Curacao – Colon

Left from Curacao on Saturday morning, or actually closer to around noon. Since there were a lot of miles ahead of me, attempting to estimate the right departure time for a day time arrival is impossible, so you might as well leave whenever you are ready. So on Saturday morning I took my time to go through the routine of making the boat passage ready (put the dinghy away, put everything inside the boat away so it won’t go flying once the boat starts rolling). While I left I noticed my depth sounder was no longer working, all bars on the LCD display are always lid. But, from what it sounds, the depth alarm is still working (that is not much of a help, but it is helps determining where the problem might be).The winds were great initially, together with a tail current of close to 2 knots we were sailing at 8 knots. Wow….!

Well, that wasn’t going to last, and by Sunday morning there was marginally wind left. At that point I wasn’t really sailing towards the destination, but more steering a course that at least would keep some wind in the sails.
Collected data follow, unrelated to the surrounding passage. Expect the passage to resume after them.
-- ==== Sys2Proof/Laws/Ops.lean ====
section
/-! SUPPORT. What the shared operations leave unchanged: the blaze log, a fault event with its reaction, the stop of a device. -/

namespace Sys2Proof.Machine

theorem State.when_same {β : Type} (g : State → β) (c : Bool) (f : State → State) (s : State) (h : g (f s) = g s) : g (when c f s) = g s := by
  cases c
  · rfl
  · exact h
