/-- R241: the one shard of a descriptor leaves at once in a SHARD message with the descriptor's words. -/
theorem State.completes_engStart_one {n k : Nat} (h1 : s.shardsOf d.words = [(n, k)]) (hn : n ≠ s.num) (hn64 : n < 64)
    (hsend : s.sends (s.trunkPort n) .shard ((4 * d.words.length + 31) / 32)) :
    s.completes c [.ports, .sent, .counts, .que] []
      (fun t => t.que = { s.que with descs := [{ d with stage := .running, shards := [(0, { dev := n, tier := k, sent := true })] }] } ∧
        ∃ m : Msg, t.net.tx = s.net.tx ++ [(s.trunkPort n, m)] ∧ m.op = .shard ∧ m.h.dst.val = n ∧ m.data = ofWords d.words ∧
          m.words = [k] ∧ m.eng.map (fun g => (g.queue, g.index, g.epoch)) = some (d.q, 0, 0)) := by
  obtain ⟨u, hu⟩ : ∃ u, u = s.putDesc (s.started d) := ⟨_, rfl⟩
  have huq : u.que = { s.que with descs := [s.started d] } := by rw [hu, State.putDesc_one (e := s.started d) hd rfl rfl]
  have huo : s.only [.que] [] u := by rw [hu]; exact here.que _
  have hsh : (s.started d).shards = [(0, { dev := n, tier := k })] := by rw [State.started, h1]; rfl
  obtain ⟨e, he⟩ : ∃ e : DescS, e = { d with stage := .running, shards := [(0, { dev := n, tier := k, sent := true })] } := ⟨_, rfl⟩
  obtain ⟨v, hv⟩ : ∃ v : State, v = ({ u with que := { s.que with descs := [e] } } : State).bump (classSlot (dSc d.words) 6) 1 := ⟨_, rfl⟩
  have hvo : s.only [.que, .counts] [] v := by
    rw [hv]
    exact (huo.mono.que _).bump ..
  have hvq : v.que = { s.que with descs := [e] } := by rw [hv]; rfl
  obtain ⟨m, hm⟩ : ∃ m, m = v.engMsg .shard n (s.started d) 0 0 0 0 (ofWords d.words) [k] := ⟨_, rfl⟩
  have hdst : m.h.dst.val = n := by rw [hm]; exact State.engMsg_dst hn64 ..
  have hf : s.engStart opc d.q d.i = v.sendOn (s.trunkPort n) m := by
    have h2 : s.engStart opc d.q d.i = u.sendShard (s.started d) 0 { dev := n, tier := k } := by
      rw [State.engStart_runs hd hst hrel hop hheld hrelay hprot, if_neg (by rw [h1]; exact Bool.false_ne_true), ← hu,
        State.sendShards_one (d := s.started d) (by rw [huq]) rfl hrel hsh rfl rfl]
    have h3 : ({ s.started d with shards := AMap.put 0 { dev := n, tier := k, sent := true } (s.started d).shards } : DescS) = e := by
      rw [hsh, AMap.put_single, he]
      rfl
    have h4 : u.sendShard (s.started d) 0 { dev := n, tier := k } = v.route none m := by
      have hon : (s.started d).runsOn { dev := n, tier := k } = n := by rw [DescS.runsOn]; exact if_neg (by rw [show (s.started d).relay = d.relay from rfl, hrel]; decide)
      have hw : [k + 4 * b2n ((s.started d).phaseB == .runs) + 8 * b2n (s.started d).relay] = [k] := by
        rw [show (s.started d).phaseB = d.phaseB from rfl, show (s.started d).relay = d.relay from rfl, hph, hrel]
        rfl
      rw [State.sendShard, h3, hon, hw, State.putDesc_one (d := s.started d) (e := e) (by rw [huq]) (by rw [he]; rfl) (by rw [he]; rfl), huq, hm, hv]
      rfl
    have hvm : v.isManager = true := hvo.isManager.trans hman
    have hvn : v.num = s.num := hvo.fld _ _
    have htr : v.trunkPort n = s.trunkPort n := by rw [State.trunkPort, State.trunkPort, hvo.ent']
    rw [h2, h4, State.route, if_neg (by rw [hm]; exact Bool.false_ne_true), hdst, hvn, if_neg fun h => hn h.1, if_pos hvm, htr]
  have hsv : v.sends (s.trunkPort n) m.op m.h.ndata := by
    have h2 : m.op = .shard ∧ m.h.ndata = (4 * d.words.length + 31) / 32 := by
      rw [hm]
      exact ⟨rfl, congrArg (fun l => (l + 31) / 32) (length_ofWords _)⟩
    rw [h2.1, h2.2]
    exact State.sends_congr (congrArg PortS.sender (hvo.port _)) hsend
  have ho := State.sendOn_sends hsv
  have hvs : v.still := by
    refine ⟨hvo.calm_queues hs.1 (by rw [hvq]) ?_ (by rw [State.groupBusy, hvq]; exact hs.1.2.2.2.2.2.1), hvo.wait'.trans hs.2⟩
    rw [hvq, he, List.any_cons, DescS.due, DescS.reported]
    simp [hph]
  refine State.completes_always hc (by rw [hf]; exact State.sendOn_still hsv hvs) (by rw [hf]; exact (hvo.mono (by decide) (by simp)).trans (ho.only.mono (by decide) (by simp))) ?_
  rw [hf]
  refine ⟨?_, _, ho.tx.trans (by rw [hvo.tx']; rfl), ?_⟩
  · rw [State.carry_que, ho.only.que', hvq, he]
  · rw [hm] at hdst ⊢
    exact ⟨rfl, hdst, rfl, rfl, rfl⟩

end

/-- Settles O34: a descriptor of an engine opcode runs, with a shard for each tier of its driving range, or ends at once. -/
theorem engineStarts : Obligations.EngineStarts := by
  rintro s q i d c opc hu hs hman hd rfl rfl hst hrel hph hsh hop hheld hrelay hprot hmem
  have hc := exec_engine hmem s
  exact ⟨fun n k h1 hn hn64 hsend => State.completes_engStart_one hs hman hd hst hrel hph hop hheld hrelay hprot hc h1 hn hn64 hsend,
    fun h0 hres hqu hr => State.completes_engStart_empty hs hd hst hrel hsh hop hheld hrelay hprot hc h0 hres hqu hr,
    fun h0 hne => State.completes_engStart hs hd hst hrel hph hop hheld hrelay hprot hc h0 hne⟩

end Sys2Proof.Machine
end

section
/-! PROOFS. A thermal migration of a shard whose class has its limit where ENG.STATUS stands: the flags that the migration raises make room for it (R225, R252). -/

set_option Elab.async false

namespace Sys2Proof.Machine
open Sys2Proof

/-- A FILL of one line per unit with more than MIG_MIN left, of class 1008, whose engine waits for an answer. -/
def longFill : ShardS :=
  { g := { queue := 0, dseq := 0, index := 0, epoch := 0, part := 0, status := 0 }, dev := 0, home := 0, phaseB := false, relay := false, desc := [2], sc := 1008,
    firm := true, units := List.replicate (2 ^ 20) (0, 0, 128, 0), tag := some 0 }

/-- A device whose tier 0 runs that shard, with tier 1 the one that is cool, and thermal migration on. -/
def hotTier : State :=
  { power := { phase := .running }, regs := { file := [(Reg.ENG_CTL, 1)] },
    stack := { tiers := [(0, { run := some longFill, stage := 3 }), (2, { stage := 1 }), (3, { stage := 1 })] } }

theorem longFill_bytes : ∀ n a : Nat, (List.replicate n ((0, 0, 128, 0) : Nat × Nat × Nat × Nat)).foldl (fun n p => n + unitBytes [2] p) a = a + 128 * n
  | 0, _ => rfl
  | n + 1, a => by
    have h : unitBytes [2] (0, 0, 128, 0) = 128 := by decide
    rw [List.replicate_succ, List.foldl_cons, longFill_bytes n, h]
    omega

theorem longFill_long : Config.MIG_MIN ≤ longFill.bytes - longFill.at_.bytes := by
  have h : longFill.bytes = 0 + 128 * 2 ^ 20 := longFill_bytes _ _
  rw [h]
  decide

theorem hotTier_still : hotTier.still := ⟨⟨rfl, rfl, rfl, rfl, rfl, rfl, rfl, by decide +kernel, rfl, rfl⟩, rfl⟩

/-- The device after the shard has moved to tier 1. -/
def movedShard : State :=
  let s := { hotTier with eng.reqs := AMap.mapVal (fun a => if a.tier = 0 ∧ longFill.tag.isSome then { a with stale := true } else a) hotTier.eng.reqs }
  let s := s.modTier 0 (fun x => { x with run := none })
  let sh := longFill.replaced 1 s.now
  let s := s.modTier 1 (fun x => if x.run.isNone then { x with run := some sh } else { x with waiting := sh :: x.waiting })
  (((s.bump (tierSlot 0 2) 1).raise Reg.ENG_STATUS F.ENG_STATUS_MIGRATED).exclude sh.sc).engNext 0

theorem engMigrate_hotTier : whenAwake (State.engMigrate 0 0) hotTier = movedShard := by
  have hrun : (hotTier.tier 0).run = some longFill := rfl
  have hcool : hotTier.coolTiers 0 = [1] := by decide +kernel
  rw [whenAwake, if_pos (show hotTier.awake = true from rfl), State.engMigrate, hrun]
  dsimp only
  rw [if_neg (by decide +kernel), if_neg (by decide +kernel), if_pos rfl]
  refine (if_pos ⟨by decide +kernel, by decide +kernel, longFill_long, rfl⟩).trans ?_
  rw [hcool]
  rfl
This lasted for about a say and then slowly and surely the wind started to increase. Enough to catch up with a boat that had been a few miles ahead of me the night before (a big ketch trying to keep their spinaker filled). The day before I had made my first attempt to fly a spinaker. That was quite a big step, not yet successful, but encouraging in that I got all the lines rigged the right way, got the sock to go up, and got it partially filled. But, since the spinaker pole was still in use to pole out the genoa, keeping the spinaker filled with wind was not possible. The experience was promising enough to give it another try on another day with little wind and not much else to do.

Few more days into the trip the wind was getting stronger and stronger (about 25 knots true wind) and I had already put a reef in. Late in the afternoon I was looking at my sails and decided I needed to put in a second reef. But, going down wind that is not too easy, so I was walking around my boat comtemplating what the right tactic should be. Than I heard a loud bang, and the flapping of the genoa, I look forward, and it was quite obvious that the fore stay was broken. Ouch! Now what to do? I was running with quite some sail up. First thing I did was bring the spinaker halyard forward of the fore stay and tighten it. That at least was supporting the mast as a replacement fore stay. Than I lowered main and stay sail. Than I slowly tried to furl in the genoa (since I had concluded that there was no way to bring the sail down, attempting that would bring down the whole furler system, probably breaking it and having the genoa end up in the water). Somewhat to my surprise I did manage to furl in the genoa. Than I attempted to secure it somewhat more (since it was swinging quite a bit now that it was no longer supported by the stay). The mast seemed to still be strongly supported, so no worries about that. The rest of the night I sailed on just the stay sail, nicely down wind at 4.5 knots, and thing settled quite well.

This all happened about 60 miles north east of Cartagena (Columbia) and I did consider changing course for that. I decided no to since it was not going to be down wind all the way, and without a fore stay sailing close to the wind would create more problems. Continuing down wind was another 300 miles to Colon, but was all down wind, and it was more likely to get repairs there than in Cartagena.

The next few days the sailing was quite good, with less sail up it was actually quite comfortable, even thouhgh the seas got up to quite a height (probably 2.5 to 3 meters). The biggest waves I have sailed in so far, but the waves were also very long, which makes the height of them not that big of a problem.

As days past by I was closing in on Colon, about 100 miles away the current started to be against me. At the same time there started to be lots of debri (coconuts, small tree trunks, big tree trunks) floating by. Slowing down didn’t matter too much, at that point it was quite clear I would end up near the Panama Canal entrance during the night. Given the expected commercial traffic there, I was not going to enter during night time. Once I got within 20 miles I brought the sails down to just the stay sail. Still was going to get there too early, so I steered away from the canal for a while. All that time listening in to the communications between the big boats and Christobal Signal Station (on VHF channel 12). So, once it was day time I started steering towards the breakwater and got on to the VHF. Announced myself on the radio and was told to continue on behind the “Virginia Bridge”, a huge container vessel and come through the break water. This was really one of the greatest experiences, all the huge vessel at anchoring on this cross roads of commercial traffic.

Once through the breakwater I went to the marina at the west side. Made my coffee and talked a bit, waiting for the marina office to open. Then a dutch sailor came for a little chat, and he advised to move out to the anchorage. There is absolutely nothing to do on the west side of the channel, and the city is a $15 taxi tide away. He helped me with the dock lines, and an hour later I was anchored in anchorage area F. Quite a ways from the Panama Canal Yacht Club, but the dinghy engine is still going strong.